Speakers stressed that while there have been significant strides in research and medicine, there are still racial inequities. In 2016 the CDC reported, one in 11 white men who have sex with men will receive a positive diagnosis. Those numbers are higher for those of color: one in four for Latino men, and one in two for Black men.
“Today, there are more than 1.1 million people living with HIV/AIDS in the United States, including 476,100 of them are Black.  HIV deaths, that's HIV death rates, which HIV is indicated as a leading cause of death are  highest among Black people,” said New York City Public Advocate Jumaane Williams.
Advocates and health professionals say testing and education is critical to fixing the disparities. INTRO 895 promotes more rapid testing sites especially in communities and boroughs with higher rates as well as more access to prevention medications like PREP.
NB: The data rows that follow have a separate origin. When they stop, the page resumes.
@[simp] theorem askProbe_reads (i : SlotId) (b : Placer) :
    (∀ j, (askProbe i b s).slot j = s.slot j) ∧ (∀ j, (askProbe i b s).pwr j = s.pwr j) ∧
    (∀ q, (askProbe i b s).portOf q = s.portOf q) ∧ (∀ j, (askProbe i b s).pinsOf j = s.pinsOf j) ∧
    (∀ k, (askProbe i b s).cell k = s.cell k) :=
  ⟨slot_congr (by simp), pwr_congr (by simp), portOf_congr (by simp), pinsOf_congr (by simp),
    cell_congr (by simp)⟩

@[simp] theorem alertTest_reads (i : SlotId) :
    (∀ j, (alertTest i s).slot j = s.slot j) ∧ (∀ j, (alertTest i s).pwr j = s.pwr j) ∧
    (∀ q, (alertTest i s).portOf q = s.portOf q) ∧ (∀ j, (alertTest i s).pinsOf j = s.pinsOf j) ∧
    (∀ k, (alertTest i s).cell k = s.cell k) :=
  ⟨slot_congr (by simp), pwr_congr (by simp), portOf_congr (by simp), pinsOf_congr (by simp),
    cell_congr (by simp)⟩

@[simp] theorem endRequest_reads (i : SlotId) :
    (∀ j, (endRequest i s).slot j = s.slot j) ∧ (∀ j, (endRequest i s).pwr j = s.pwr j) ∧
    (∀ q, (endRequest i s).portOf q = s.portOf q) ∧
    (∀ j, (endRequest i s).pinsOf j = s.pinsOf j) ∧ (∀ k, (endRequest i s).cell k = s.cell k) :=
  ⟨slot_congr (by simp), pwr_congr (by simp), portOf_congr (by simp), pinsOf_congr (by simp),
    cell_congr (by simp)⟩

@[simp] theorem afterRequest_reads (i : SlotId) (m : Msg) :
    (∀ j, (afterRequest i m s).slot j = s.slot j) ∧ (∀ j, (afterRequest i m s).pwr j = s.pwr j) ∧
    (∀ q, (afterRequest i m s).portOf q = s.portOf q) ∧
    (∀ j, (afterRequest i m s).pinsOf j = s.pinsOf j) ∧
    (∀ k, (afterRequest i m s).cell k = s.cell k) :=
  ⟨slot_congr (by simp), pwr_congr (by simp), portOf_congr (by simp), pinsOf_congr (by simp),
    cell_congr (by simp)⟩

@[simp] theorem writeResult_reads (c : CellId) (st : CellState) (r : CellResult) :
    (∀ j, (writeResult c st r s).slot j = s.slot j) ∧
    (∀ j, (writeResult c st r s).pwr j = s.pwr j) ∧
    (∀ j, (writeResult c st r s).engine j = s.engine j) ∧
    (∀ j, (writeResult c st r s).linkUp j = s.linkUp j) ∧
    (∀ q, (writeResult c st r s).portOf q = s.portOf q) ∧
    (∀ j, (writeResult c st r s).pinsOf j = s.pinsOf j) :=
  ⟨slot_congr (by simp), pwr_congr (by simp), engine_congr (by simp), linkUp_congr (by simp),
    portOf_congr (by simp), pinsOf_congr (by simp)⟩

@[simp] theorem refuseCell_reads (c : CellId) (x : OrderRefusal) (i : Option SlotId) (t : Time) :
    (∀ j, (refuseCell c x i t s).slot j = s.slot j) ∧
    (∀ j, (refuseCell c x i t s).pwr j = s.pwr j) ∧
    (∀ j, (refuseCell c x i t s).engine j = s.engine j) ∧
    (∀ j, (refuseCell c x i t s).linkUp j = s.linkUp j) ∧
    (∀ q, (refuseCell c x i t s).portOf q = s.portOf q) ∧
    (∀ j, (refuseCell c x i t s).pinsOf j = s.pinsOf j) :=
  ⟨slot_congr (by simp), pwr_congr (by simp), engine_congr (by simp), linkUp_congr (by simp),
    portOf_congr (by simp), pinsOf_congr (by simp)⟩

@[simp] theorem finishCell_reads (c : CellId) (i : SlotId) (o : OrderOutcome) (t : Time) (x : Option FaultCause) (d : List Byte) :
    (∀ j, (finishCell c i o t x d s).slot j = s.slot j) ∧
    (∀ j, (finishCell c i o t x d s).pwr j = s.pwr j) ∧
    (∀ j, (finishCell c i o t x d s).engine j = s.engine j) ∧
    (∀ j, (finishCell c i o t x d s).linkUp j = s.linkUp j) ∧
    (∀ q, (finishCell c i o t x d s).portOf q = s.portOf q) ∧
    (∀ j, (finishCell c i o t x d s).pinsOf j = s.pinsOf j) :=
  ⟨slot_congr (by simp), pwr_congr (by simp), engine_congr (by simp), linkUp_congr (by simp),
    portOf_congr (by simp), pinsOf_congr (by simp)⟩

@[simp] theorem finishShelfCell_reads (c : CellId) (o : OrderOutcome) (t : Time) :
    (∀ j, (finishShelfCell c o t s).slot j = s.slot j) ∧
    (∀ j, (finishShelfCell c o t s).pwr j = s.pwr j) ∧
    (∀ j, (finishShelfCell c o t s).engine j = s.engine j) ∧
    (∀ j, (finishShelfCell c o t s).linkUp j = s.linkUp j) ∧
    (∀ q, (finishShelfCell c o t s).portOf q = s.portOf q) ∧
    (∀ j, (finishShelfCell c o t s).pinsOf j = s.pinsOf j) :=
  ⟨slot_congr (by simp), pwr_congr (by simp), engine_congr (by simp), linkUp_congr (by simp),
    portOf_congr (by simp), pinsOf_congr (by simp)⟩

@[simp] theorem finishActive_reads (i : SlotId) (o : OrderOutcome) (x : Option FaultCause) (d : List Byte) :
    (∀ j, (finishActive i o x d s).pwr j = s.pwr j) ∧
    (∀ j, (finishActive i o x d s).engine j = s.engine j) ∧
    (∀ j, (finishActive i o x d s).linkUp j = s.linkUp j) ∧
    (∀ q, (finishActive i o x d s).portOf q = s.portOf q) ∧
    (∀ j, (finishActive i o x d s).pinsOf j = s.pinsOf j) :=
  ⟨pwr_congr (by simp), engine_congr (by simp), linkUp_congr (by simp), portOf_congr (by simp),
    pinsOf_congr (by simp)⟩

@[simp] theorem finishActiveIf_reads (k : OrderKind) (i : SlotId) (o : OrderOutcome) (x : Option FaultCause) (d : List Byte) :
    (∀ j, (finishActiveIf k i o x d s).pwr j = s.pwr j) ∧
    (∀ j, (finishActiveIf k i o x d s).engine j = s.engine j) ∧
    (∀ j, (finishActiveIf k i o x d s).linkUp j = s.linkUp j) ∧
    (∀ q, (finishActiveIf k i o x d s).portOf q = s.portOf q) ∧
    (∀ j, (finishActiveIf k i o x d s).pinsOf j = s.pinsOf j) :=
  ⟨pwr_congr (by simp), engine_congr (by simp), linkUp_congr (by simp), portOf_congr (by simp),
    pinsOf_congr (by simp)⟩

@[simp] theorem finishEntries_reads (i : SlotId) (o : OrderOutcome) (l : List OrderEntry) :
    (∀ j, (finishEntries i o l s).slot j = s.slot j) ∧
    (∀ j, (finishEntries i o l s).pwr j = s.pwr j) ∧
    (∀ j, (finishEntries i o l s).engine j = s.engine j) ∧
    (∀ j, (finishEntries i o l s).linkUp j = s.linkUp j) ∧
    (∀ q, (finishEntries i o l s).portOf q = s.portOf q) ∧
    (∀ j, (finishEntries i o l s).pinsOf j = s.pinsOf j) :=
  ⟨slot_congr (by simp), pwr_congr (by simp), engine_congr (by simp), linkUp_congr (by simp),
    portOf_congr (by simp), pinsOf_congr (by simp)⟩

@[simp] theorem finishAll_reads (i : SlotId) (o : OrderOutcome) :
    (∀ j, (finishAll i o s).pwr j = s.pwr j) ∧ (∀ j, (finishAll i o s).engine j = s.engine j) ∧
    (∀ j, (finishAll i o s).linkUp j = s.linkUp j) ∧
    (∀ q, (finishAll i o s).portOf q = s.portOf q) ∧
    (∀ j, (finishAll i o s).pinsOf j = s.pinsOf j) :=
  ⟨pwr_congr (by simp), engine_congr (by simp), linkUp_congr (by simp), portOf_congr (by simp),
    pinsOf_congr (by simp)⟩

@[simp] theorem finishWaiting_reads (i : SlotId) (o : OrderOutcome) :
    (∀ j, (finishWaiting i o s).pwr j = s.pwr j) ∧
    (∀ j, (finishWaiting i o s).engine j = s.engine j) ∧
    (∀ j, (finishWaiting i o s).linkUp j = s.linkUp j) ∧
    (∀ q, (finishWaiting i o s).portOf q = s.portOf q) ∧
    (∀ j, (finishWaiting i o s).pinsOf j = s.pinsOf j) :=
  ⟨pwr_congr (by simp), engine_congr (by simp), linkUp_congr (by simp), portOf_congr (by simp),
    pinsOf_congr (by simp)⟩

@[simp] theorem moveSlot_reads (i : SlotId) (n : SlotState) :
    (∀ j, (moveSlot i n s).pwr j = s.pwr j) ∧ (∀ q, (moveSlot i n s).portOf q = s.portOf q) ∧
    (∀ j, (moveSlot i n s).pinsOf j = s.pinsOf j) ∧ (∀ k, (moveSlot i n s).cell k = s.cell k) :=
  ⟨pwr_congr (by simp), portOf_congr (by simp), pinsOf_congr (by simp), cell_congr (by simp)⟩

@[simp] theorem changeState_reads (i : SlotId) (n : SlotState) (d : StateDetail) (t : Option Word16) :
    (∀ j, (changeState i n d t s).pwr j = s.pwr j) ∧
    (∀ q, (changeState i n d t s).portOf q = s.portOf q) ∧
    (∀ j, (changeState i n d t s).pinsOf j = s.pinsOf j) ∧
    (∀ k, (changeState i n d t s).cell k = s.cell k) :=
  ⟨pwr_congr (by simp), portOf_congr (by simp), pinsOf_congr (by simp), cell_congr (by simp)⟩

@[simp] theorem changeStateOwn_reads (i : SlotId) (n : SlotState) (d : StateDetail) :
    (∀ j, (changeStateOwn i n d s).pwr j = s.pwr j) ∧
    (∀ q, (changeStateOwn i n d s).portOf q = s.portOf q) ∧
    (∀ j, (changeStateOwn i n d s).pinsOf j = s.pinsOf j) ∧
    (∀ k, (changeStateOwn i n d s).cell k = s.cell k) :=
  ⟨pwr_congr (by simp), portOf_congr (by simp), pinsOf_congr (by simp), cell_congr (by simp)⟩

@[simp] theorem rampEnded_reads (i : SlotId) :
    (∀ j, (rampEnded i s).slot j = s.slot j) ∧ (∀ j, (rampEnded i s).pwr j = s.pwr j) ∧
    (∀ j, (rampEnded i s).engine j = s.engine j) ∧ (∀ j, (rampEnded i s).linkUp j = s.linkUp j) ∧
    (∀ q, (rampEnded i s).portOf q = s.portOf q) ∧ (∀ j, (rampEnded i s).pinsOf j = s.pinsOf j) ∧
    (∀ k, (rampEnded i s).cell k = s.cell k) :=
  ⟨slot_congr (by simp), pwr_congr (by simp), engine_congr (by simp), linkUp_congr (by simp),
    portOf_congr (by simp), pinsOf_congr (by simp), cell_congr (by simp)⟩

@[simp] theorem powerOff_reads (i : SlotId) :
    (∀ j, (powerOff i s).slot j = s.slot j) ∧ (∀ j, (powerOff i s).engine j = s.engine j) ∧
    (∀ j, (powerOff i s).linkUp j = s.linkUp j) ∧ (∀ q, (powerOff i s).portOf q = s.portOf q) ∧
    (∀ j, (powerOff i s).pinsOf j = s.pinsOf j) ∧ (∀ k, (powerOff i s).cell k = s.cell k) :=
  ⟨slot_congr (by simp), engine_congr (by simp), linkUp_congr (by simp), portOf_congr (by simp),
    pinsOf_congr (by simp), cell_congr (by simp)⟩

@[simp] theorem rampStart_reads (i : SlotId) :
    (∀ j, (rampStart i s).slot j = s.slot j) ∧ (∀ j, (rampStart i s).engine j = s.engine j) ∧
    (∀ j, (rampStart i s).linkUp j = s.linkUp j) ∧ (∀ q, (rampStart i s).portOf q = s.portOf q) ∧
    (∀ j, (rampStart i s).pinsOf j = s.pinsOf j) ∧ (∀ k, (rampStart i s).cell k = s.cell k) :=
  ⟨slot_congr (by simp), engine_congr (by simp), linkUp_congr (by simp), portOf_congr (by simp),
    pinsOf_congr (by simp), cell_congr (by simp)⟩

@[simp] theorem returnClaim_reads (i : SlotId) :
    (∀ j, (returnClaim i s).pwr j = s.pwr j) ∧ (∀ j, (returnClaim i s).engine j = s.engine j) ∧
    (∀ j, (returnClaim i s).linkUp j = s.linkUp j) ∧
    (∀ q, (returnClaim i s).portOf q = s.portOf q) ∧
    (∀ j, (returnClaim i s).pinsOf j = s.pinsOf j) ∧ (∀ k, (returnClaim i s).cell k = s.cell k) :=
  ⟨pwr_congr (by simp), engine_congr (by simp), linkUp_congr (by simp), portOf_congr (by simp),
    pinsOf_congr (by simp), cell_congr (by simp)⟩

@[simp] theorem reportFrom_reads (n : Nat) (l : List QueueEntry) :
    (∀ j, (reportFrom n l s).pwr j = s.pwr j) ∧ (∀ j, (reportFrom n l s).engine j = s.engine j) ∧
    (∀ j, (reportFrom n l s).linkUp j = s.linkUp j) ∧
    (∀ q, (reportFrom n l s).portOf q = s.portOf q) ∧
    (∀ j, (reportFrom n l s).pinsOf j = s.pinsOf j) ∧ (∀ k, (reportFrom n l s).cell k = s.cell k) :=
  ⟨pwr_congr (by simp), engine_congr (by simp), linkUp_congr (by simp), portOf_congr (by simp),
    pinsOf_congr (by simp), cell_congr (by simp)⟩

@[simp] theorem setQueue_reads (l : List QueueEntry) :
    (∀ j, (setQueue l s).pwr j = s.pwr j) ∧ (∀ j, (setQueue l s).engine j = s.engine j) ∧
    (∀ j, (setQueue l s).linkUp j = s.linkUp j) ∧ (∀ q, (setQueue l s).portOf q = s.portOf q) ∧
    (∀ j, (setQueue l s).pinsOf j = s.pinsOf j) ∧ (∀ k, (setQueue l s).cell k = s.cell k) :=
  ⟨pwr_congr (by simp), engine_congr (by simp), linkUp_congr (by simp), portOf_congr (by simp),
    pinsOf_congr (by simp), cell_congr (by simp)⟩

@[simp] theorem joinQueue_reads (i : SlotId) (c : CellId) :
    (∀ j, (joinQueue i c s).pwr j = s.pwr j) ∧ (∀ j, (joinQueue i c s).engine j = s.engine j) ∧
    (∀ j, (joinQueue i c s).linkUp j = s.linkUp j) ∧
    (∀ q, (joinQueue i c s).portOf q = s.portOf q) ∧
    (∀ j, (joinQueue i c s).pinsOf j = s.pinsOf j) ∧ (∀ k, (joinQueue i c s).cell k = s.cell k) :=
  ⟨pwr_congr (by simp), engine_congr (by simp), linkUp_congr (by simp), portOf_congr (by simp),
    pinsOf_congr (by simp), cell_congr (by simp)⟩

@[simp] theorem removeEntry_reads (i : SlotId) :
    (∀ j, (removeEntry i s).pwr j = s.pwr j) ∧ (∀ j, (removeEntry i s).engine j = s.engine j) ∧
    (∀ j, (removeEntry i s).linkUp j = s.linkUp j) ∧
    (∀ q, (removeEntry i s).portOf q = s.portOf q) ∧
    (∀ j, (removeEntry i s).pinsOf j = s.pinsOf j) ∧ (∀ k, (removeEntry i s).cell k = s.cell k) :=
  ⟨pwr_congr (by simp), engine_congr (by simp), linkUp_congr (by simp), portOf_congr (by simp),
    pinsOf_congr (by simp), cell_congr (by simp)⟩

@[simp] theorem toIsolated_reads (p : PortId) :
    (∀ j, (toIsolated p s).slot j = s.slot j) ∧ (∀ j, (toIsolated p s).pwr j = s.pwr j) ∧
    (∀ j, (toIsolated p s).engine j = s.engine j) ∧
    (∀ j, (toIsolated p s).linkUp j = s.linkUp j) ∧
    (∀ j, (toIsolated p s).pinsOf j = s.pinsOf j) ∧ (∀ k, (toIsolated p s).cell k = s.cell k) :=
  ⟨slot_congr (by simp), pwr_congr (by simp), engine_congr (by simp), linkUp_congr (by simp),
    pinsOf_congr (by simp), cell_congr (by simp)⟩

@[simp] theorem offerTest_reads (p : PortId) :
    (∀ j, (offerTest p s).slot j = s.slot j) ∧ (∀ j, (offerTest p s).pwr j = s.pwr j) ∧
    (∀ j, (offerTest p s).pinsOf j = s.pinsOf j) ∧ (∀ k, (offerTest p s).cell k = s.cell k) :=
  ⟨slot_congr (by simp), pwr_congr (by simp), pinsOf_congr (by simp), cell_congr (by simp)⟩

@[simp] theorem offerTests_reads (l : List PortId) :
    (∀ j, (offerTests l s).slot j = s.slot j) ∧ (∀ j, (offerTests l s).pwr j = s.pwr j) ∧
    (∀ j, (offerTests l s).pinsOf j = s.pinsOf j) ∧ (∀ k, (offerTests l s).cell k = s.cell k) :=
  ⟨slot_congr (by simp), pwr_congr (by simp), pinsOf_congr (by simp), cell_congr (by simp)⟩

@[simp] theorem clearDeclined_reads (i : SlotId) :
    (∀ j, (clearDeclined i s).slot j = s.slot j) ∧ (∀ j, (clearDeclined i s).pwr j = s.pwr j) ∧
    (∀ j, (clearDeclined i s).engine j = s.engine j) ∧
    (∀ j, (clearDeclined i s).linkUp j = s.linkUp j) ∧
    (∀ j, (clearDeclined i s).pinsOf j = s.pinsOf j) ∧
    (∀ k, (clearDeclined i s).cell k = s.cell k) :=
  ⟨slot_congr (by simp), pwr_congr (by simp), engine_congr (by simp), linkUp_congr (by simp),
    pinsOf_congr (by simp), cell_congr (by simp)⟩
"There is so much more to do. We have to continue to make sure that our elected officials promote and support housing insecurity, income insecurity, and all of the social and political
determinants that impact and drive HIV,” said C. Virginia Fields, CEO of Black Health.
Speakers also addressed the need to end the stigma, stressing the importance of awareness and education while also saying that those who are diagnosed still lead normal healthy lives.